___ RECORD EXTRACTS ___
theorem witness_PairService_tests :
    (∀ n ∈ [1, 2, 3], let s := lkAt 3 n
      s.regsWf = true ∧ s.locked 0 = true ∧ s.crnState 0 = 3 ∧ (s.pair 0).phase = n ∧ s.traceOn 0 = false)
    ∧ (let s := (lkAt 3 3).fset Blk.ERR Reg.ERR_CTRL_ESC_EN 0
       s.regsWf = true ∧ s.crnState 0 = 3 ∧ s.flag Blk.ERR Reg.ERR_CTRL_ESC_EN = false) := by decide

theorem witness_PairService_commands :
    (lkAt 4 0).Takes (ww 2) (Blk.crn 0) 0x010 ∧ woVal Reg.CRN_CMD_OP (regMask (ww 2)) (regBits (ww 2)) = 2 ∧ (lkAt 5 0).Takes (ww 2) (Blk.crn 0) 0x010
    ∧ lk.Takes (ww 1) (Blk.crn 0) 0x010 ∧ woVal Reg.CRN_CMD_OP (regMask (ww 1)) (regBits (ww 1)) = 1
    ∧ (let s := (lkAt 4 0).modCore 0 (fun k => { k with start := some 0x1000 })
       s.Takes (ww 3) (Blk.crn 0) 0x010 ∧ (s.core 0).start = some 0x1000 ∧ (s.core 0).l2 = [] ∧ (s.core 0).txn = none)
    ∧ (let s := lk.rput (Blk.crn 0) 0x3F8 1
       s.Takes (ww 1) (Blk.crn 0) 0x400 ∧ s.expert (Blk.crn 0) = true) :=
  ⟨takes_of (by decide), by decide, takes_of (by decide), takes_of (by decide), by decide,
   ⟨takes_of (by decide), by decide, by decide, by decide⟩, takes_of (by decide), by decide⟩

/-- SourceEvents: a global source, a timer, SPT_RAISE and SPT_IPI, and the writes of SPT_SRC. -/
def srcAt (n : Nat) (x : Source) (s : State) : State := s.setSrc n x

def sw (target tl sense en clr : Nat) : RegW := ww (target * 2 ^ Reg.SPT_SRC_TARGET.lo + tl * 2 ^ Reg.SPT_SRC_TLEVEL.lo
  + sense * 2 ^ Reg.SPT_SRC_SENSE.lo + en * 2 ^ Reg.SPT_SRC_EN.lo + clr * 2 ^ Reg.SPT_SRC_CLR.lo)

def qSrc : State := (srcAt 600 { (q5.src 600) with sense := 2, count := 14, en := true, target := 0, world := .S, tlevel := 3 } q5).modCore 0
  (fun k => { k with sptSel := 600 })

def qSrcN : State := srcAt 600 { (qSrc.src 600) with world := .N, owner := 3, tlevel := 1 } qSrc |>.modPair 0 (fun p => { p with basins := 0xFF })

theorem witness_SourceEvents_inputs :
    (q5.wf = true ∧ globalSrc 64 = true)
    ∧ (let s := q5.setPriv 0 4 { (q5.priv 0 4) with sense := 2, seen := false }
       s.locked (pairOf 0) = false ∧ (s.priv 0 4).sense = 2 ∧ (s.priv 0 4).count < 15 ∧ sparseWf Source.dfltPriv (s.core 0).priv = true)
    ∧ (let s := (q5.setPriv 0 1 { (q5.priv 0 1) with en := true, sense := 0 })
       (s.priv 0 1).en = true ∧ (s.priv 0 1).sense = 0
        ∧ s.fget (Blk.spt 0) Reg.SPT_TMR_S_SECONDS = s.tb.now / (10 ^ 9 * 2 ^ 16) % 2 ^ 32
        ∧ s.fget (Blk.spt 0) Reg.SPT_TMR_S_NS ≤ s.tb.now % (10 ^ 9 * 2 ^ 16) / 2 ^ 16) := by decide

theorem witness_SourceEvents_raise :
    (qSrc.locked (pairOf 0) = false ∧ qSrc.Takes (ww 600) Blk.HUB 0x010 ∧ 2 ≤ (qSrc.src 600).sense ∧ (qSrc.src 600).count < 15)
    ∧ 15 ≤ ((srcAt 600 { (qSrc.src 600) with count := 15 } qSrc).src 600).count
    ∧ (let s := q5.setPriv 0 8 { (q5.priv 0 8) with sense := 2 }
       s.Takes (ww 0) Blk.HUB 0x018 ∧ 2 ≤ (s.priv 0 8).sense ∧ (s.priv 0 8).count < 15)
    ∧ q5.Takes (wn 0) Blk.HUB 0x018 ∧ (q5.pair (pairOf 0)).basins.getLsbD 3 = false :=
  ⟨⟨by decide, takes_of (by decide), by decide, by decide⟩, by decide, ⟨takes_of (by decide), by decide, by decide⟩,
   takes_of (by decide), by decide⟩

theorem witness_SourceEvents_writes :
    (qSrc.Takes (sw 0 3 2 1 1) Blk.HUB 0x008 ∧ qSrc.sptSel (sw 0 3 2 1 1).acc.src = 600 ∧ guardSrc 600 = false
      ∧ qSrc.routable 0 (qSrc.src 600).owner (qSrc.src 600).world = true)
    ∧ (qSrc.Takes (sw 0 3 4 1 0) Blk.HUB 0x008 ∧ (4 : Nat) ≠ (qSrc.src 600).sense)
    ∧ (qSrc.Takes (sw 2 3 2 1 0) Blk.HUB 0x008 ∧ qSrc.routable 2 (qSrc.src 600).owner (qSrc.src 600).world = true)
    ∧ (qSrcN.Takes (sw 1 1 2 1 0) Blk.HUB 0x008 ∧ qSrcN.routable 1 (qSrcN.src 600).owner (qSrcN.src 600).world = true
      ∧ (qSrcN.src 600).world = .N ∧ (qSrcN.src 600).tlevel = 1 ∧ (qSrcN.src 600).owner ≠ 0 ∧ 0 < (qSrcN.src 600).count)
    ∧ qSrc.Takes (sw 0 3 5 1 0) Blk.HUB 0x008 :=
  ⟨⟨takes_of (by decide), by decide, by decide, by decide⟩, ⟨takes_of (by decide), by decide⟩, ⟨takes_of (by decide), by decide⟩,
   ⟨takes_of (by decide), by decide, by decide, by decide, by decide, by decide⟩, takes_of (by decide)⟩

def rec0 : ErrRec := ⟨7, true, 1, false, false, 0, 0, .S, 2, 0, 0, 123456789, 5⟩

/-- Core 0 frozen by its guard, with core 1 of the M bit to thaw it. -/
def w1 (v : Nat) : RegW := ⟨⟨.core 1, .S, 0, true⟩, true, false, BitVec.ofNat 64 v⟩
def qFrz : State := q5.fset (Blk.grd 0) Reg.GRD_STATUS_FROZEN 1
___
*REQUIRED ACTION*
Can you give every line above again, exactly as written?

*RESPONSE TO THE EXERCISE*
theorem witness_PairService_tests :
    (∀ n ∈ [1, 2, 3], let s := lkAt 3 n
      s.regsWf = true ∧ s.locked 0 = true ∧ s.crnState 0 = 3 ∧ (s.pair 0).phase = n ∧ s.traceOn 0 = false)
    ∧ (let s := (lkAt 3 3).fset Blk.ERR Reg.ERR_CTRL_ESC_EN 0
       s.regsWf = true ∧ s.crnState 0 = 3 ∧ s.flag Blk.ERR Reg.ERR_CTRL_ESC_EN = false) := by decide

theorem witness_PairService_commands :
    (lkAt 4 0).Takes (ww 2) (Blk.crn 0) 0x010 ∧ woVal Reg.CRN_CMD_OP (regMask (ww 2)) (regBits (ww 2)) = 2 ∧ (lkAt 5 0).Takes (ww 2) (Blk.crn 0) 0x010
    ∧ lk.Takes (ww 1) (Blk.crn 0) 0x010 ∧ woVal Reg.CRN_CMD_OP (regMask (ww 1)) (regBits (ww 1)) = 1
    ∧ (let s := (lkAt 4 0).modCore 0 (fun k => { k with start := some 0x1000 })
       s.Takes (ww 3) (Blk.crn 0) 0x010 ∧ (s.core 0).start = some 0x1000 ∧ (s.core 0).l2 = [] ∧ (s.core 0).txn = none)
    ∧ (let s := lk.rput (Blk.crn 0) 0x3F8 1
       s.Takes (ww 1) (Blk.crn 0) 0x400 ∧ s.expert (Blk.crn 0) = true) :=
  ⟨takes_of (by decide), by decide, takes_of (by decide), takes_of (by decide), by decide,
   ⟨takes_of (by decide), by decide, by decide, by decide⟩, takes_of (by decide), by decide⟩

/-- SourceEvents: a global source, a timer, SPT_RAISE and SPT_IPI, and the writes of SPT_SRC. -/
def srcAt (n : Nat) (x : Source) (s : State) : State := s.setSrc n x

def sw (target tl sense en clr : Nat) : RegW := ww (target * 2 ^ Reg.SPT_SRC_TARGET.lo + tl * 2 ^ Reg.SPT_SRC_TLEVEL.lo
  + sense * 2 ^ Reg.SPT_SRC_SENSE.lo + en * 2 ^ Reg.SPT_SRC_EN.lo + clr * 2 ^ Reg.SPT_SRC_CLR.lo)

def qSrc : State := (srcAt 600 { (q5.src 600) with sense := 2, count := 14, en := true, target := 0, world := .S, tlevel := 3 } q5).modCore 0
  (fun k => { k with sptSel := 600 })

def qSrcN : State := srcAt 600 { (qSrc.src 600) with world := .N, owner := 3, tlevel := 1 } qSrc |>.modPair 0 (fun p => { p with basins := 0xFF })

theorem witness_SourceEvents_inputs :
    (q5.wf = true ∧ globalSrc 64 = true)
    ∧ (let s := q5.setPriv 0 4 { (q5.priv 0 4) with sense := 2, seen := false }
       s.locked (pairOf 0) = false ∧ (s.priv 0 4).sense = 2 ∧ (s.priv 0 4).count < 15 ∧ sparseWf Source.dfltPriv (s.core 0).priv = true)
    ∧ (let s := (q5.setPriv 0 1 { (q5.priv 0 1) with en := true, sense := 0 })
       (s.priv 0 1).en = true ∧ (s.priv 0 1).sense = 0
        ∧ s.fget (Blk.spt 0) Reg.SPT_TMR_S_SECONDS = s.tb.now / (10 ^ 9 * 2 ^ 16) % 2 ^ 32
        ∧ s.fget (Blk.spt 0) Reg.SPT_TMR_S_NS ≤ s.tb.now % (10 ^ 9 * 2 ^ 16) / 2 ^ 16) := by decide

theorem witness_SourceEvents_raise :
    (qSrc.locked (pairOf 0) = false ∧ qSrc.Takes (ww 600) Blk.HUB 0x010 ∧ 2 ≤ (qSrc.src 600).sense ∧ (qSrc.src 600).count < 15)
    ∧ 15 ≤ ((srcAt 600 { (qSrc.src 600) with count := 15 } qSrc).src 600).count
    ∧ (let s := q5.setPriv 0 8 { (q5.priv 0 8) with sense := 2 }
       s.Takes (ww 0) Blk.HUB 0x018 ∧ 2 ≤ (s.priv 0 8).sense ∧ (s.priv 0 8).count < 15)
    ∧ q5.Takes (wn 0) Blk.HUB 0x018 ∧ (q5.pair (pairOf 0)).basins.getLsbD 3 = false :=
  ⟨⟨by decide, takes_of (by decide), by decide, by decide⟩, by decide, ⟨takes_of (by decide), by decide, by decide⟩,
   takes_of (by decide), by decide⟩

theorem witness_SourceEvents_writes :
    (qSrc.Takes (sw 0 3 2 1 1) Blk.HUB 0x008 ∧ qSrc.sptSel (sw 0 3 2 1 1).acc.src = 600 ∧ guardSrc 600 = false
      ∧ qSrc.routable 0 (qSrc.src 600).owner (qSrc.src 600).world = true)
    ∧ (qSrc.Takes (sw 0 3 4 1 0) Blk.HUB 0x008 ∧ (4 : Nat) ≠ (qSrc.src 600).sense)
    ∧ (qSrc.Takes (sw 2 3 2 1 0) Blk.HUB 0x008 ∧ qSrc.routable 2 (qSrc.src 600).owner (qSrc.src 600).world = true)
    ∧ (qSrcN.Takes (sw 1 1 2 1 0) Blk.HUB 0x008 ∧ qSrcN.routable 1 (qSrcN.src 600).owner (qSrcN.src 600).world = true
      ∧ (qSrcN.src 600).world = .N ∧ (qSrcN.src 600).tlevel = 1 ∧ (qSrcN.src 600).owner ≠ 0 ∧ 0 < (qSrcN.src 600).count)
    ∧ qSrc.Takes (sw 0 3 5 1 0) Blk.HUB 0x008 :=
  ⟨⟨takes_of (by decide), by decide, by decide, by decide⟩, ⟨takes_of (by decide), by decide⟩, ⟨takes_of (by decide), by decide⟩,
   ⟨takes_of (by decide), by decide, by decide, by decide, by decide, by decide⟩, takes_of (by decide)⟩

def rec0 : ErrRec := ⟨7, true, 1, false, false, 0, 0, .S, 2, 0, 0, 123456789, 5⟩

/-- Core 0 frozen by its guard, with core 1 of the M bit to thaw it. -/
def w1 (v : Nat) : RegW := ⟨⟨.core 1, .S, 0, true⟩, true, false, BitVec.ofNat 64 v⟩
def qFrz : State := q5.fset (Blk.grd 0) Reg.GRD_STATUS_FROZEN 1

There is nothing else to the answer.